INTRODUCTION AND OBJECTIVES: End stage renal disease is currently being treated effectively by transplantation. However, increasing demand and donor shortage make this treatment challenging. Recent advances in cell-based therapies have provided potential opportunities to alleviate the current challenges of donor shortage. We previously have demonstrated that single renal cells expanded in culture are able to form renal structures when implanted in vivo. However, the levels of structure formation could not be adequately controlled. In this study, we investigated whether human kidney structures could be pre-formed in vitro for subsequent implantation in vivo to maximize tissue forming efficiency

METHODS: Primary human renal cells were isolated from unused donor kidneys using enzymatic digestion methods. Renal cells were grown, expanded and characterized using cell specific antibodies. To form kidney structures, single renal cells were placed in a three-dimensional culture system, consisting of neutralized type I collagen. The three-dimensional matrix with cells was solidified and cultivated over a period of 10 days. Histomorphological and ultrastructural analyses were performed using cell specific markers that identify proximal and distal tubules and collecting ducts.
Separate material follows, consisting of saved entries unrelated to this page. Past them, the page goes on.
-- ==== Sys2Proof/Machine/Codes.lean ====
section
/-! DEFINITION. The codes of the response word (30_encoding.md R117, R119 to R121) and the packing of its
payload (R118). -/

namespace Sys2Proof.Machine

/-- The status of a response (R117). -/
inductive Status where
  | ok
  | empty
  | busy
  | range
  | illegal
  | fail
  | full
  deriving DecidableEq, Repr

/-- RSP[31:28] (R117). -/
def statusCode : Status → BitVec 4
  | .ok => 0
  | .empty => 1
  | .busy => 2
  | .range => 3
  | .illegal => 4
  | .fail => 5
  | .full => 6

/-- The action code of R119; escape state 3 has no action and so no code. -/
def actionCode : LeAct → Option (BitVec 4)
  | .ignore => some 0
  | .escEnter => some 1
  | .enter => some 2
  | .backspace => some 3
  | .insert => some 4
  | .overflow => some 5
  | .escDrop => some 6
  | .csiEnter => some 7
  | .histPrev => some 8
  | .histNext => some 9
  | .curRight => some 10
  | .curLeft => some 11
  | .csiDrop => some 12
  | .illegalEscState => none

/-- The outcome of EXECUTE (R120). -/
inductive ExecOut where
  | noop
  | unknown
  | dispatched
  deriving DecidableEq, Repr

/-- R120. -/
def execCode : ExecOut → BitVec 4
  | .noop => 0
  | .unknown => 1
  | .dispatched => 2

/-- The result of COMPLETE (R121). -/
inductive TabOut where
  | noMatch
  | singleMatch
  | helpShown
  | multipleMatches
  deriving DecidableEq, Repr

/-- R121. -/
def tabCode : TabOut → BitVec 4
  | .noMatch => 0
  | .singleMatch => 1
  | .helpShown => 2
  | .multipleMatches => 3

/-- An 8-bit payload field. -/
def byteField (n : Nat) : Byte := BitVec.ofNat 8 n

/-- `zext_28` of a byte (00_scope.md R13). -/
def zext28 (b : Byte) : BitVec 28 := (0 : BitVec 20) ++ b

/-- Payload {[23:16], [15:8], [7:0]}. -/
def payload3 (x y z : Byte) : BitVec 28 := (0 : BitVec 4) ++ x ++ y ++ z

/-- Payload {[15:8], [7:0]}. -/
def payload2 (y z : Byte) : BitVec 28 := payload3 0 y z

/-- Payload {code at [27:24], [15:8], [7:0]} of EXEC and TAB (R118). -/
def payloadCode (code : BitVec 4) (y z : Byte) : BitVec 28 := code ++ (0 : BitVec 8) ++ y ++ z

/-- Payload {act at [27:24], LE.esc at [17:16], byte at [7:0]} of LE_FEED and POLL (R118). -/
def payloadAct (act : BitVec 4) (esc : BitVec 2) (b : Byte) : BitVec 28 :=
  act ++ (0 : BitVec 6) ++ esc ++ (0 : BitVec 8) ++ b

/-- RSP = {status, payload} (R116). -/
def responseWord (st : Status) (p : BitVec 28) : Word := statusCode st ++ p

end Sys2Proof.Machine
end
RESULTS: Human primary renal cells were effectively isolated and expanded in culture. The cells retained their phenotypic and functional characteristics at multiple culture stages. Single renal cells placed in a three-dimensional culture environment began to proliferate and form structures that resemble renal tubules. Histologically, these structures showed phenotypic resemblance to native kidney structures. The reconstituted tubules stained positively for proximal and distal tubular markers. E-cadherin and N-cadherin staining confirmed polarization of the cells present in the tubules

CONCLUSIONS: These findings show that single human renal cells grown in a three-dimensional culture system are able to generate kidney structures. The cells constituting these structures maintained the expression of renal cell specific markers. This system may ultimately be developed into an efficient cell-based therapy for patients with end stage renal disease

Source of Funding: This study was supported by Tengion, Inc. through a sponsored research agreement.